**WHAT YOU SHOULD DO**
Look below for the line that has "then its TAIL". Set down the lines from there through the line that has "let bytes := h.bytes ++ data", exactly as written.

Collected data entries:
----

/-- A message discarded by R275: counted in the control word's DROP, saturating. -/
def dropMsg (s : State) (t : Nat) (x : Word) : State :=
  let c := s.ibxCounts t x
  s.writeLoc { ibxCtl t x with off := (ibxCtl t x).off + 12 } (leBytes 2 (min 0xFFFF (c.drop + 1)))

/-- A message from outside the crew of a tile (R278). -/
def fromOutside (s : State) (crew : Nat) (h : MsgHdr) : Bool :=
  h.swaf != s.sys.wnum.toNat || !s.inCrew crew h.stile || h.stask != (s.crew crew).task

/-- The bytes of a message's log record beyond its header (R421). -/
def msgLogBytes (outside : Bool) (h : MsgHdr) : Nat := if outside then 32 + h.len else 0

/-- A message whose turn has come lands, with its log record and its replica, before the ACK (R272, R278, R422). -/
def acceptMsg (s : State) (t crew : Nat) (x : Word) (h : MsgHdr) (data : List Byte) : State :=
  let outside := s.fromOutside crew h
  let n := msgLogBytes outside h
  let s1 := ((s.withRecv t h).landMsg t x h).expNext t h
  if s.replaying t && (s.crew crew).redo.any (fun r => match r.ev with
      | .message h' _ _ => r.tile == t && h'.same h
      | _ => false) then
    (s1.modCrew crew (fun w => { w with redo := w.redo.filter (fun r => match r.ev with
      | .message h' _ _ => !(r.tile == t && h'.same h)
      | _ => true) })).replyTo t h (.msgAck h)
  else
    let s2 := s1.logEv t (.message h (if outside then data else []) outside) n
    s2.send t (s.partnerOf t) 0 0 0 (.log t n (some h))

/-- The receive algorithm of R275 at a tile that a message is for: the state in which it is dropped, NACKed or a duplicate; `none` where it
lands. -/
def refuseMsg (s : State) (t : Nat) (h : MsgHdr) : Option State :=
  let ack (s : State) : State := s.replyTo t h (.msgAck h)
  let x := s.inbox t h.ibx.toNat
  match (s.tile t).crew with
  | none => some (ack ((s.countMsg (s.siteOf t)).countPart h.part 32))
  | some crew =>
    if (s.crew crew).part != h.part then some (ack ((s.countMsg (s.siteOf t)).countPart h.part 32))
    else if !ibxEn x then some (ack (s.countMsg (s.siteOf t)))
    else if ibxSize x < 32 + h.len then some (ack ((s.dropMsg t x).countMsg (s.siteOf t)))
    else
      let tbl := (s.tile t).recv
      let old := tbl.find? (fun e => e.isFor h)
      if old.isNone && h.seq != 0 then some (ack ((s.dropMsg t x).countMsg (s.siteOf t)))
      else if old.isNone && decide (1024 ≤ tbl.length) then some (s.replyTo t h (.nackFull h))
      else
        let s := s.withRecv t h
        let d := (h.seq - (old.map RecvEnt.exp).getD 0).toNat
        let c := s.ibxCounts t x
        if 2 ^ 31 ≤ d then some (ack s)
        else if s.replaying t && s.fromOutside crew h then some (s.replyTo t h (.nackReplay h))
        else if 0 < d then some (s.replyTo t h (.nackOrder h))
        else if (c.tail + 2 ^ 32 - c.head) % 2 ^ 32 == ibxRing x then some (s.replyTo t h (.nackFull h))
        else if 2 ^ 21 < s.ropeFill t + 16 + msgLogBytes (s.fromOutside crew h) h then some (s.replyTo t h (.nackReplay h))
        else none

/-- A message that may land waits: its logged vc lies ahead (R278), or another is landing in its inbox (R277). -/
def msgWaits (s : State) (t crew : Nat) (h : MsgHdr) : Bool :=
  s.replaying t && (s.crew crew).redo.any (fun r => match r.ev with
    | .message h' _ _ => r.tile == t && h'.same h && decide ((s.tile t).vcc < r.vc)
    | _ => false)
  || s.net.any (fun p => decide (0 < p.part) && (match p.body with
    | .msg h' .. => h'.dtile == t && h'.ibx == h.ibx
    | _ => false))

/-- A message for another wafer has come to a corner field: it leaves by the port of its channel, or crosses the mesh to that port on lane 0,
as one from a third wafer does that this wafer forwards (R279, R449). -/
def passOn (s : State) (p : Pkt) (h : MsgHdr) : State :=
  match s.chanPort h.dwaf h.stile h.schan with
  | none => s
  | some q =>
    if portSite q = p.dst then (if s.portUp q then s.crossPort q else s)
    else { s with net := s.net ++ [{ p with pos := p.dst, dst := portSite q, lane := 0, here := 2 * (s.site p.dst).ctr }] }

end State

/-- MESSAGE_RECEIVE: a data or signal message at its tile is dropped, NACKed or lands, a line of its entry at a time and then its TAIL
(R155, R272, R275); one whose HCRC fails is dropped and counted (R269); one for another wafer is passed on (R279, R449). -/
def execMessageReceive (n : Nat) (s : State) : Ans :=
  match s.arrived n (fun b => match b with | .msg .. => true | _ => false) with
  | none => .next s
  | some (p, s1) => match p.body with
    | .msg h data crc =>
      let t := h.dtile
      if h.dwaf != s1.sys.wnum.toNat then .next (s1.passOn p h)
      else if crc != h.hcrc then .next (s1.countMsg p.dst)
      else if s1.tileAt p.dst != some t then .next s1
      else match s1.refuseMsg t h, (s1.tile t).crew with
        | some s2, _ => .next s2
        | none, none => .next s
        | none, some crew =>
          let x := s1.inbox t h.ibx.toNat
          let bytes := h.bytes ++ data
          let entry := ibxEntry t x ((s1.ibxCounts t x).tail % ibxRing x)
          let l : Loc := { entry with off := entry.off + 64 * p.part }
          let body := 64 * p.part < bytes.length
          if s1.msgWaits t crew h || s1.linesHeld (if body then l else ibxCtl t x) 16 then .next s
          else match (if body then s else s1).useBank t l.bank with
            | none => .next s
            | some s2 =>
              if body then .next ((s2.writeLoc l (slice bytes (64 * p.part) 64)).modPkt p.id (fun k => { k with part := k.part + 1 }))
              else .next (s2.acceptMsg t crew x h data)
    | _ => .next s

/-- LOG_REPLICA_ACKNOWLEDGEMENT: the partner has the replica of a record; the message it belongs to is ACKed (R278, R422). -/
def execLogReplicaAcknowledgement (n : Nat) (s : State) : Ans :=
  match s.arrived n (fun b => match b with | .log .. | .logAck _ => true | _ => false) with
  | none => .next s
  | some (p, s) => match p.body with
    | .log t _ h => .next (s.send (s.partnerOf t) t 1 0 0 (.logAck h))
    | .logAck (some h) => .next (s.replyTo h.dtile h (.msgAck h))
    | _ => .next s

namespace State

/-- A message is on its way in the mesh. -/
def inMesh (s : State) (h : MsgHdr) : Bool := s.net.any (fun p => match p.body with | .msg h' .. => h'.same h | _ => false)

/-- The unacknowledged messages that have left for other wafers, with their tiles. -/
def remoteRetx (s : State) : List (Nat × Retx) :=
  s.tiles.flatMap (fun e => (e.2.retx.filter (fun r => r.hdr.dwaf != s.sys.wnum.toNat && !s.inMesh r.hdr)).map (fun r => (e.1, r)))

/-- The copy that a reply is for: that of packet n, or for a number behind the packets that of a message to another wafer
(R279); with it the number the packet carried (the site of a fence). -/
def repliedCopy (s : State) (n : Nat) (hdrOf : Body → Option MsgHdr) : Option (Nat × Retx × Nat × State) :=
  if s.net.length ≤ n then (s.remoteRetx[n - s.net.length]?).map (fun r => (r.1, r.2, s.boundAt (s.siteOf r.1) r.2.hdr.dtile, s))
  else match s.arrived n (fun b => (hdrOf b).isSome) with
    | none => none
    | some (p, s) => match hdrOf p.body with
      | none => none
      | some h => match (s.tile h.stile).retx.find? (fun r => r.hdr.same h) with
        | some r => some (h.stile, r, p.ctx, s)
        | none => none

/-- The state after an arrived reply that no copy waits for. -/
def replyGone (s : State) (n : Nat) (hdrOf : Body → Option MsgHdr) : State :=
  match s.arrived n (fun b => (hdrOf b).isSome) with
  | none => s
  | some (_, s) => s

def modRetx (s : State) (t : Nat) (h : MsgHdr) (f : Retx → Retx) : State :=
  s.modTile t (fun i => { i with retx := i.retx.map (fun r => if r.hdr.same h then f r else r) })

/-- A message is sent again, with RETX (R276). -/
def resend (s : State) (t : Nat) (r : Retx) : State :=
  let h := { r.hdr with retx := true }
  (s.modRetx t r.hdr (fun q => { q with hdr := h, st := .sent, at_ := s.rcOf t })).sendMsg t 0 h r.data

----

**YOUR RESPONSE**
/-- MESSAGE_RECEIVE: a data or signal message at its tile is dropped, NACKed or lands, a line of its entry at a time and then its TAIL
(R155, R272, R275); one whose HCRC fails is dropped and counted (R269); one for another wafer is passed on (R279, R449). -/
def execMessageReceive (n : Nat) (s : State) : Ans :=
  match s.arrived n (fun b => match b with | .msg .. => true | _ => false) with
  | none => .next s
  | some (p, s1) => match p.body with
    | .msg h data crc =>
      let t := h.dtile
      if h.dwaf != s1.sys.wnum.toNat then .next (s1.passOn p h)
      else if crc != h.hcrc then .next (s1.countMsg p.dst)
      else if s1.tileAt p.dst != some t then .next s1
      else match s1.refuseMsg t h, (s1.tile t).crew with
        | some s2, _ => .next s2
        | none, none => .next s
        | none, some crew =>
          let x := s1.inbox t h.ibx.toNat
          let bytes := h.bytes ++ data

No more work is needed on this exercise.